Here is the task for the records below: repeat exactly the lines from the one with "simp only [Bool.false_and, Bool.false_eq_true, if_false]" to the one with "exact (heated_load ..).trans hd)", both included, and nothing else.
━━ Source records ━━
theorem aosVector_only (m : Module) (i : Nat) : IrqOnly m (m.aosVector i) := by
  unfold Module.aosVector
  extract_lets free
  split
  · exact ⟨_, _, _, [.msix (1024 + i)], rfl⟩
  · split
    · exact .refl m
    · exact ⟨_, _, _, [], by rw [List.append_nil]⟩

theorem raiseIrq_only (m : Module) (i : Nat) : IrqOnly m (m.raiseIrq i) := by
  unfold Module.raiseIrq
  split
  · exact .refl m
  · have h : IrqOnly m { m with sup.irqStatus := m.sup.irqStatus ||| 2 ^ i } := ⟨_, _, _, [], by rw [List.append_nil]⟩
    extract_lets m'
    split
    · exact h.trans (aosVector_only ..)
    · exact h

theorem raiseIf_only (m : Module) (i : Nat) (b : Bool) : IrqOnly m (m.raiseIf i b) := by
  unfold Module.raiseIf
  split
  · exact raiseIrq_only m i
  · exact .refl m

/-- The interrupts after a command change the interrupt status and its marks, and send vectors, and no more. -/
theorem settleIrq_only (w : Watched) (m : Module) : IrqOnly m (settleIrq w m) := by
  unfold settleIrq
  extract_lets v m1 m2 m3 m4 m5
  split
  · exact .refl m
  · exact (((((raiseIf_only ..).trans (raiseIf_only ..)).trans (raiseIf_only ..)).trans (raiseIf_only ..)).trans
      (raiseIf_only ..)).trans (raiseIf_only ..)
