-- ==== Sys2Proof/Laws/Face.lean ====
section
/-! SUPPORT. The frame of the operations: none of those below changes the face of the module (power, COLD, the MMPs' power, the
fuses). The few that do are in Laws/Leads.lean. One lemma an operation, in the order of the files. -/

namespace Sys2Proof.Machine

open Sys2Proof
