/-- A READ that is accepted, first of its route, whose bytes fit one packet (R280, R281, R298). -/
theorem request_read {m : Module} {p die : Nat} {f : Flight} {bs : List Byte} (hb1 : m.badRequest p die f.msg = false) (ho : m.netOpen p = true)
    (hreq : ∀ r ∈ m.tier.reqs, ¬(r.die = die ∧ r.route = f.route) ∧ r.id ≠ m.tier.ids + 1) (hop : fld f.msg 0 4 = 1)
    (h3 : (m.page (fld f.msg 96 56 / pageBytes)).tier ≠ 3) (h2 : (m.page (fld f.msg 96 56 / pageBytes)).tier = 2 → m.hostUp = true)
    (hl64 : 64 ≤ fld f.msg 160 22) (hlen : fld f.msg 160 22 ≤ 4096) (hbi : m.badIn (fld f.msg 96 56) (fld f.msg 160 22) = none)
    (hd : m.load? (fld f.msg 96 56) (fld f.msg 160 22) = some bs)
    (hcr : 0 < kgetD 0 m.net.dieCredits (fld f.msg 16 14)) :
    m.requestAtDie p die f = { m.readT1 (fld f.msg 96 56) (fld f.msg 160 22) with
      net.flights := m.net.flights ++ [{ route := fld f.msg 16 14, part := p, hdr := mkHeader (fld f.msg 16 14) 0 ((flitsOf bs).length - 1) (kgetD 0 m.net.dieSeq (fld f.msg 16 14)) 0, payload := flitsOf bs, sites := packetSites ((flitsOf bs).length + 1) (m.flitsFromRing die (fld f.msg 16 14)) }]
      net.dieSeq := kput m.net.dieSeq (fld f.msg 16 14) ((kgetD 0 m.net.dieSeq (fld f.msg 16 14) + 1) % 256)
      net.dieCredits := kput m.net.dieCredits (fld f.msg 16 14) (kgetD 0 m.net.dieCredits (fld f.msg 16 14) - 1)
      tier.ids := m.tier.ids + 1
      tier.pages := kset {} m.tier.pages (fld f.msg 96 56 / pageBytes) ((m.page (fld f.msg 96 56 / pageBytes)).heated (fld f.msg 160 22)) } := by
  unfold Module.requestAtDie
  simp only [hb1]
  simp only [Bool.false_eq_true, if_false]
  generalize fld f.msg 96 56 = addr at *
  generalize fld f.msg 160 22 = len at *
  generalize fld f.msg 16 14 = reply at *
  generalize hpg : addr / pageBytes = pg at *
  have hw : decide (fld f.msg 0 4 = 2) = false := by rw [hop]; rfl
  rw [hw]
  generalize fld f.msg 32 14 = data
  generalize fld f.msg 64 32 = tag
  generalize hr : ({ id := _, die := die, route := f.route, part := p, write := false, reply := _, data := _, tag := _, addr := addr, len := len } : TierReq) = r
  generalize hm : ({ (Module.setPage _ _ _) with tier.reqs := _ } : Module) = m2
  have hm' : m2 = m.refit m.net (m.tier.ids + 1) (kset {} m.tier.pages pg ((m.page pg).heated len)) (m.tier.reqs ++ [r]) := by
    rw [← hm, ← hr]; rfl
  have l2 : m2.tier.reqs = m.tier.reqs ++ [r] := by rw [hm']; rfl
  have hh : ∀ x ∈ m.tier.reqs, (¬(x.die = r.die ∧ x.route = r.route)) ∧ x.id ≠ r.id := by rw [← hr]; exact hreq
  have hn : ∀ x ∈ m.tier.reqs, (decide (x.die = r.die) && decide (x.route = r.route)) = false := fun x hx => by
    have := (hh x hx).1
    simpa using this
  have hid : ∀ x ∈ m.tier.reqs, x.id ≠ r.id := fun x hx => (hh x hx).2
  have ph : ∀ q, (m2.page q).tier = (m.page q).tier := by
    intro q
    rw [hm']
    exact (heated_page ..).1
  have eb : m2.beginReq r = { m2 with tier.reqs := m.tier.reqs ++ [{ r with phase := .moving }] } := by
    have e := setReq_only (r' := { r with phase := .moving }) l2 hid rfl
    have ra : r.addr / pageBytes = pg := by rw [← hr]; exact hpg
    have rw' : r.write = false := by rw [← hr]
    have rop : r.open_ = 0 := by rw [← hr]
    have hwant : m2.wanted r = [] := by
      unfold Module.wanted
      simp only [ra, ph]
      rw [if_pos h3]
    unfold Module.beginReq
    simp only [rw', ra, ph, hwant]
    simp only [Bool.false_and, Bool.false_eq_true, if_false]
    rw [if_neg (by
      have : m2.hostUp = m.hostUp := by rw [hm']; rfl
      rw [this]
      simp only [Bool.and_eq_true, decide_eq_true_eq, Bool.not_eq_true', not_and, Bool.not_eq_false]
      rw [ph]; exact h2)]
    split
    · rw [if_neg (by rw [ph]; exact h3)]; simp only [rw'] at e; exact e
    · rw [hwant]; simp only [rw'] at e; simp only [List.length_nil, ← rop]; exact e
  show m2.serve die f.route (9997 + 3) = _
  rw [show die = r.die by rw [← hr], show f.route = r.route by rw [← hr]]
  rw [Module.serve, l2, find_only hn (by simp)]
  have o2 : m2.netOpen r.part = true := by rw [hm', ← hr]; exact ho
  have rp : r.phase = .queued := by rw [← hr]
  simp only [o2, rp, eb]
  simp only [Bool.not_true, Bool.false_eq_true, if_false]
  rw [if_neg (by
    simp only [List.any_append, List.any_cons, List.any_nil, Bool.or_eq_true, List.any_eq_true, Bool.and_eq_true, decide_eq_true_eq, not_or]
    refine ⟨fun ⟨x, hx, h1, _⟩ => hid x hx h1, ?_⟩
    rw [← hr]; simp)]
  have h5 : ({ m2 with tier.reqs := m.tier.reqs ++ [{ r with phase := .moving }] } : Module)
      = m.refit m.net (m.tier.ids + 1) (kset {} m.tier.pages pg ((m.page pg).heated len)) (m.tier.reqs ++ [{ r with phase := .moving }]) := by
    rw [hm']; rfl
  have := serve_read (m := { m2 with tier.reqs := m.tier.reqs ++ [{ r with phase := .moving }] }) (r := { r with phase := .moving }) (l := m.tier.reqs) (n := 9996) (bs := bs) rfl hh o2 rfl (by rw [← hr]) (by rw [← hr]) (by rw [← hr]; show 0 < len; omega) (by rw [← hr]; exact hlen) (by rw [hm', ← hr]; exact hcr) (by
    rw [h5, ← hr]
    exact (heated_badIn ..).trans hbi) (by
    rw [h5, ← hr]
    exact (heated_load ..).trans hd)
  have es : ({ m2 with tier.reqs := m.tier.reqs ++ [{ r with phase := .moving }] } : Module).flitsFromRing r.die r.reply = m.flitsFromRing r.die r.reply :=
    flitsFromRing_same (m := m) (by rw [hm']; rfl) (by rw [hm']; rfl) (by rw [hm']; rfl) (by rw [hm']; rfl) (by rw [hm']; rfl) _ _
  refine Eq.trans this ?_
  simp only [es]
  have e6 : ({ m2 with tier.reqs := m.tier.reqs ++ [{ r with phase := .moving }] } : Module).readT1 r.addr r.len
      = (m.readT1 addr len).refit m.net (m.tier.ids + 1) (kset {} m.tier.pages pg ((m.page pg).heated len)) (m.tier.reqs ++ [{ r with phase := .moving }]) := by
    rw [h5, ← hr]
    exact readT1_refit _ _ _ _ _ _ _ (fun w => heated_readsWord ..)
  rw [e6]
  obtain ⟨ss, q1, q2, q3, q4, q5, q6, q7, hq⟩ := readT1_keep m addr len
  rw [hq, hm', ← hr]
  rfl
━━━
Solved problem:
    simp only [Bool.false_and, Bool.false_eq_true, if_false]
    rw [if_neg (by
      have : m2.hostUp = m.hostUp := by rw [hm']; rfl
      rw [this]
      simp only [Bool.and_eq_true, decide_eq_true_eq, Bool.not_eq_true', not_and, Bool.not_eq_false]
      rw [ph]; exact h2)]
    split
    · rw [if_neg (by rw [ph]; exact h3)]; simp only [rw'] at e; exact e
    · rw [hwant]; simp only [rw'] at e; simp only [List.length_nil, ← rop]; exact e
  show m2.serve die f.route (9997 + 3) = _
  rw [show die = r.die by rw [← hr], show f.route = r.route by rw [← hr]]
  rw [Module.serve, l2, find_only hn (by simp)]
  have o2 : m2.netOpen r.part = true := by rw [hm', ← hr]; exact ho
  have rp : r.phase = .queued := by rw [← hr]
  simp only [o2, rp, eb]
  simp only [Bool.not_true, Bool.false_eq_true, if_false]
  rw [if_neg (by
    simp only [List.any_append, List.any_cons, List.any_nil, Bool.or_eq_true, List.any_eq_true, Bool.and_eq_true, decide_eq_true_eq, not_or]
    refine ⟨fun ⟨x, hx, h1, _⟩ => hid x hx h1, ?_⟩
    rw [← hr]; simp)]
  have h5 : ({ m2 with tier.reqs := m.tier.reqs ++ [{ r with phase := .moving }] } : Module)
      = m.refit m.net (m.tier.ids + 1) (kset {} m.tier.pages pg ((m.page pg).heated len)) (m.tier.reqs ++ [{ r with phase := .moving }]) := by
    rw [hm']; rfl
  have := serve_read (m := { m2 with tier.reqs := m.tier.reqs ++ [{ r with phase := .moving }] }) (r := { r with phase := .moving }) (l := m.tier.reqs) (n := 9996) (bs := bs) rfl hh o2 rfl (by rw [← hr]) (by rw [← hr]) (by rw [← hr]; show 0 < len; omega) (by rw [← hr]; exact hlen) (by rw [hm', ← hr]; exact hcr) (by
    rw [h5, ← hr]
    exact (heated_badIn ..).trans hbi) (by
    rw [h5, ← hr]
    exact (heated_load ..).trans hd)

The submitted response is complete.